[Information provided]

——

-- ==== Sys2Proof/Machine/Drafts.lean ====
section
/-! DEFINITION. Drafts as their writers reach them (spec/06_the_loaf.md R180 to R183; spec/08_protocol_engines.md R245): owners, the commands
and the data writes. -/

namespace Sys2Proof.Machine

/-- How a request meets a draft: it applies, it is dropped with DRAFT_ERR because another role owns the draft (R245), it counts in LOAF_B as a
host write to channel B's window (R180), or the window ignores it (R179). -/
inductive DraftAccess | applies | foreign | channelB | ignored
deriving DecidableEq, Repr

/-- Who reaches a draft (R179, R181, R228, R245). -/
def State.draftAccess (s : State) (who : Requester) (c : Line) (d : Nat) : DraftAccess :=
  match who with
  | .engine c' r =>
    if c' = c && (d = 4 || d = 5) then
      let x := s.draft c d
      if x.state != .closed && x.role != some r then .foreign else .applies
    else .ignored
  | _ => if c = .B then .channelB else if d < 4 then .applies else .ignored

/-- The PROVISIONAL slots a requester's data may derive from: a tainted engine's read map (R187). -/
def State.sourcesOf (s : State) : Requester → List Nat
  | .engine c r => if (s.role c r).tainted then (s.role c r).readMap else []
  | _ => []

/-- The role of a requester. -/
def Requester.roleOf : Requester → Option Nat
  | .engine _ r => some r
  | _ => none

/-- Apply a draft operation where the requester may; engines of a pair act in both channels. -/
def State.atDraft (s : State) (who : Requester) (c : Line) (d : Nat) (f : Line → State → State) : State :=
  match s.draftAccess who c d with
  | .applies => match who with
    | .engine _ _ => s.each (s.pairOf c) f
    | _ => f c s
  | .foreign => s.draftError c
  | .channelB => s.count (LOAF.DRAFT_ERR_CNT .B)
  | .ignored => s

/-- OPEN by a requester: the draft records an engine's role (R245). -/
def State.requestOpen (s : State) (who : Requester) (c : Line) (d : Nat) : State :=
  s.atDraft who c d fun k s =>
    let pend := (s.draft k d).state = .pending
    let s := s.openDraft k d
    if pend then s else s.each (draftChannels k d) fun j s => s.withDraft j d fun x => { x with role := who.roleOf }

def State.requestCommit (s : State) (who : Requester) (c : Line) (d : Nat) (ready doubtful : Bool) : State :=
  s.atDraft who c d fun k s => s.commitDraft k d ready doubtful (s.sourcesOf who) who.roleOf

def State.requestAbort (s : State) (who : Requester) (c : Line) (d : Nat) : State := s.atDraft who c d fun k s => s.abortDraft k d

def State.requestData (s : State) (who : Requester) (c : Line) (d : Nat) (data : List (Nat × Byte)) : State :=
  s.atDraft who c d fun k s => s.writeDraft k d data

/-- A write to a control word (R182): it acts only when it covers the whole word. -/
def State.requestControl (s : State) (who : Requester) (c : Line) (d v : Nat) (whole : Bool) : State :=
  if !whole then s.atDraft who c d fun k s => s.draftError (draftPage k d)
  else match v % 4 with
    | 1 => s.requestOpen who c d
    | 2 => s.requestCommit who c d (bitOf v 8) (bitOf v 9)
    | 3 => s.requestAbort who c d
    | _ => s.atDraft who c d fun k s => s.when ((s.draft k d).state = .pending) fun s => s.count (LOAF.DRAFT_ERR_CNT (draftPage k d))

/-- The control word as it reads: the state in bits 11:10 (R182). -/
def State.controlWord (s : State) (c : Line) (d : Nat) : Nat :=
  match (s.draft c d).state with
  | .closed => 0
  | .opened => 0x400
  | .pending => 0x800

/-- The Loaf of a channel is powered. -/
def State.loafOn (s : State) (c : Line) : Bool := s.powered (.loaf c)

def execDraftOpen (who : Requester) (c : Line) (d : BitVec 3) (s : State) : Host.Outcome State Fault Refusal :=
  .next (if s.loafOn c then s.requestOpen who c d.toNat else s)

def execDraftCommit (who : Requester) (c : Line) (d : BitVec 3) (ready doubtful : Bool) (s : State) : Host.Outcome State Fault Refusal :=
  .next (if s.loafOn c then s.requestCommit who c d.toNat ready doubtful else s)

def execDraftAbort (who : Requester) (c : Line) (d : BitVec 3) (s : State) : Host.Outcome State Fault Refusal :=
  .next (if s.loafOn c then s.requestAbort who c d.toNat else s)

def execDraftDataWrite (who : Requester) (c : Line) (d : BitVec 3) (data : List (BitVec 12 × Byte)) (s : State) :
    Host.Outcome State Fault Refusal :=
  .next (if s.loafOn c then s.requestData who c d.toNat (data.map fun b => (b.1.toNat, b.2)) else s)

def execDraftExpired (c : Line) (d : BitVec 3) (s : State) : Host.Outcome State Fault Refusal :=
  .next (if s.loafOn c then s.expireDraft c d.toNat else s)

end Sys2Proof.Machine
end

——

[Required action] Every line from the start of the material above through the line that contains "let x := s.draft c d" must be written out exactly, with both ends included.

[Exercise answer]
-- ==== Sys2Proof/Machine/Drafts.lean ====
section
/-! DEFINITION. Drafts as their writers reach them (spec/06_the_loaf.md R180 to R183; spec/08_protocol_engines.md R245): owners, the commands
and the data writes. -/

namespace Sys2Proof.Machine

/-- How a request meets a draft: it applies, it is dropped with DRAFT_ERR because another role owns the draft (R245), it counts in LOAF_B as a
host write to channel B's window (R180), or the window ignores it (R179). -/
inductive DraftAccess | applies | foreign | channelB | ignored
deriving DecidableEq, Repr

/-- Who reaches a draft (R179, R181, R228, R245). -/
def State.draftAccess (s : State) (who : Requester) (c : Line) (d : Nat) : DraftAccess :=
  match who with
  | .engine c' r =>
    if c' = c && (d = 4 || d = 5) then
      let x := s.draft c d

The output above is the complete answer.